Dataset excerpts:
*** Begin section ***

-- ==== Sys2Proof/Machine/State.lean ====
section
/-!
DEFINITION. The state of the package: everything the spec gives the machine, as plain data, and State.reset.
Tables are sparse: a key that is absent stands for the entry's reset value. INVENTORY.md gives each field's rule, width
and reset value; a line here names the rule. Fields marked "model" are the model's own (assumptions 1 to 4).
-/

namespace Sys2Proof.Machine

/-- Why the machine stops. No rule of the spec stops the package: every fault of Table 21.1 is taken by parking lanes or
suspending a unit, and the machine goes on. -/
inductive Fault where
  /-- raised by nobody; the type is kept for the interface (safe) -/
  | none
  deriving DecidableEq, Repr

/-- Why an instruction is refused. -/
inductive Refusal where
  /-- an arm without a meaning, rejected by name (safe: nothing is claimed of it) -/
  | notModelled (mnemonic : String)
  deriving DecidableEq, Repr

/-- A capability: 128 bits and a hidden tag (R97, R100). -/
structure Cap where
  bits : CapBits
  tag : Bool
  deriving DecidableEq, Repr

/-- Byte storage with one tag for each 16-byte granule (R100). `tags` lists the granules whose tag is set, rising.
`bytes` lists no byte that is zero: an unlisted byte reads zero. -/
structure Ram where
  bytes : List Host.Cell
  tags : List Nat
  deriving DecidableEq, Repr

/-! ### Registers -/

/-- Floating-point operations that may be deferred (R246). -/
inductive FOp where | add | sub | mul | fma | div | sqrt | min | max | abs | neg | scl
  deriving DecidableEq, Repr

/-- One recorded operation of a deferred state: which source field is the pending one, and the others' values
(R246). -/
structure DOp where
  op : FOp
  ty : Ty
  m : Rnd
  hole : Nat
  known : List Word
  deriving DecidableEq, Repr

/-- What a lane of a vector register holds when it holds something: a value, a composed state (σ, a, b), or a deferred
state (R191, R194, R246). -/
inductive VCell where
  | val (w : Word)
  | aff (sym : Nat) (a b : Word)
  | dfr (sym : Nat) (ops : List DOp)
  deriving DecidableEq, Repr

/-- The outstanding-operation counters of a lane (R52). -/
structure Ctr where
  ld : Nat
  st : Nat
  cp : Nat
  tl : Nat
  deriving DecidableEq, Repr

/-! ### Issuers -/

/-- A clause in issue: its address, header, words, the lanes whose guard is true (R50), the position (word index, R22)
of its next instruction and the place of that instruction's word. -/
structure Clause where
  addr : Nat
  hdr : Word
  words : List Word
  guard : Lanes
  idx : Nat
  off : Nat
  deriving DecidableEq, Repr

/-- Why an issuer does not go on (R26, Table 1.5). -/
inductive Wait where
  /-- it may issue -/
  | go
  /-- a pending register, a room in the symbol table -/
  | pend
  /-- a channel -/
  | chan (c : BitVec 6)
  /-- a `wait`, `accwt`, `orel` or a clause gate -/
  | lim
  /-- a split barrier (R163) -/
  | barw
  /-- a rendezvous at the scope of the word at its position -/
  | rdv (e : Scope)
  /-- a completed rendezvous that waits for stores to register (`bar`, R161; a release, R145; `mfence`) -/
  | rel
  /-- a gang, grid or superstep barrier (R134, R164) -/
  | inst
  /-- a wide-scope operation held until all of it has passed translation (R198, R207) -/
  | xlate
  /-- a code fetch held by a retryable fault, with its handle (R287) -/
  | fetch (sub : Nat)
  /-- a code fetch sent to the home package of its span at the time given, with the clause address and the key slot (R113, R120, R325) -/
  | code (time a ks : Nat)
  deriving DecidableEq, Repr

*** End section ***

Exactly as they stand above, retype all of the records.

ANSWER SECTION:
-- ==== Sys2Proof/Machine/State.lean ====
section
/-!
DEFINITION. The state of the package: everything the spec gives the machine, as plain data, and State.reset.
Tables are sparse: a key that is absent stands for the entry's reset value. INVENTORY.md gives each field's rule, width
and reset value; a line here names the rule. Fields marked "model" are the model's own (assumptions 1 to 4).
-/

namespace Sys2Proof.Machine

/-- Why the machine stops. No rule of the spec stops the package: every fault of Table 21.1 is taken by parking lanes or
suspending a unit, and the machine goes on. -/
inductive Fault where
  /-- raised by nobody; the type is kept for the interface (safe) -/
  | none
  deriving DecidableEq, Repr

/-- Why an instruction is refused. -/
inductive Refusal where
  /-- an arm without a meaning, rejected by name (safe: nothing is claimed of it) -/
  | notModelled (mnemonic : String)
  deriving DecidableEq, Repr

/-- A capability: 128 bits and a hidden tag (R97, R100). -/
structure Cap where
  bits : CapBits
  tag : Bool
  deriving DecidableEq, Repr

/-- Byte storage with one tag for each 16-byte granule (R100). `tags` lists the granules whose tag is set, rising.
`bytes` lists no byte that is zero: an unlisted byte reads zero. -/
structure Ram where
  bytes : List Host.Cell
  tags : List Nat
  deriving DecidableEq, Repr

/-! ### Registers -/

/-- Floating-point operations that may be deferred (R246). -/
inductive FOp where | add | sub | mul | fma | div | sqrt | min | max | abs | neg | scl
  deriving DecidableEq, Repr

/-- One recorded operation of a deferred state: which source field is the pending one, and the others' values
(R246). -/
structure DOp where
  op : FOp
  ty : Ty
  m : Rnd
  hole : Nat
  known : List Word
  deriving DecidableEq, Repr

/-- What a lane of a vector register holds when it holds something: a value, a composed state (σ, a, b), or a deferred
state (R191, R194, R246). -/
inductive VCell where
  | val (w : Word)
  | aff (sym : Nat) (a b : Word)
  | dfr (sym : Nat) (ops : List DOp)
  deriving DecidableEq, Repr

/-- The outstanding-operation counters of a lane (R52). -/
structure Ctr where
  ld : Nat
  st : Nat
  cp : Nat
  tl : Nat
  deriving DecidableEq, Repr

/-! ### Issuers -/

/-- A clause in issue: its address, header, words, the lanes whose guard is true (R50), the position (word index, R22)
of its next instruction and the place of that instruction's word. -/
structure Clause where
  addr : Nat
  hdr : Word
  words : List Word
  guard : Lanes
  idx : Nat
  off : Nat
  deriving DecidableEq, Repr

/-- Why an issuer does not go on (R26, Table 1.5). -/
inductive Wait where
  /-- it may issue -/
  | go
  /-- a pending register, a room in the symbol table -/
  | pend
  /-- a channel -/
  | chan (c : BitVec 6)
  /-- a `wait`, `accwt`, `orel` or a clause gate -/
  | lim
  /-- a split barrier (R163) -/
  | barw
  /-- a rendezvous at the scope of the word at its position -/
  | rdv (e : Scope)
  /-- a completed rendezvous that waits for stores to register (`bar`, R161; a release, R145; `mfence`) -/
  | rel
  /-- a gang, grid or superstep barrier (R134, R164) -/
  | inst
  /-- a wide-scope operation held until all of it has passed translation (R198, R207) -/
  | xlate
  /-- a code fetch held by a retryable fault, with its handle (R287) -/
  | fetch (sub : Nat)
  /-- a code fetch sent to the home package of its span at the time given, with the clause address and the key slot (R113, R120, R325) -/
  | code (time a ks : Nat)
  deriving DecidableEq, Repr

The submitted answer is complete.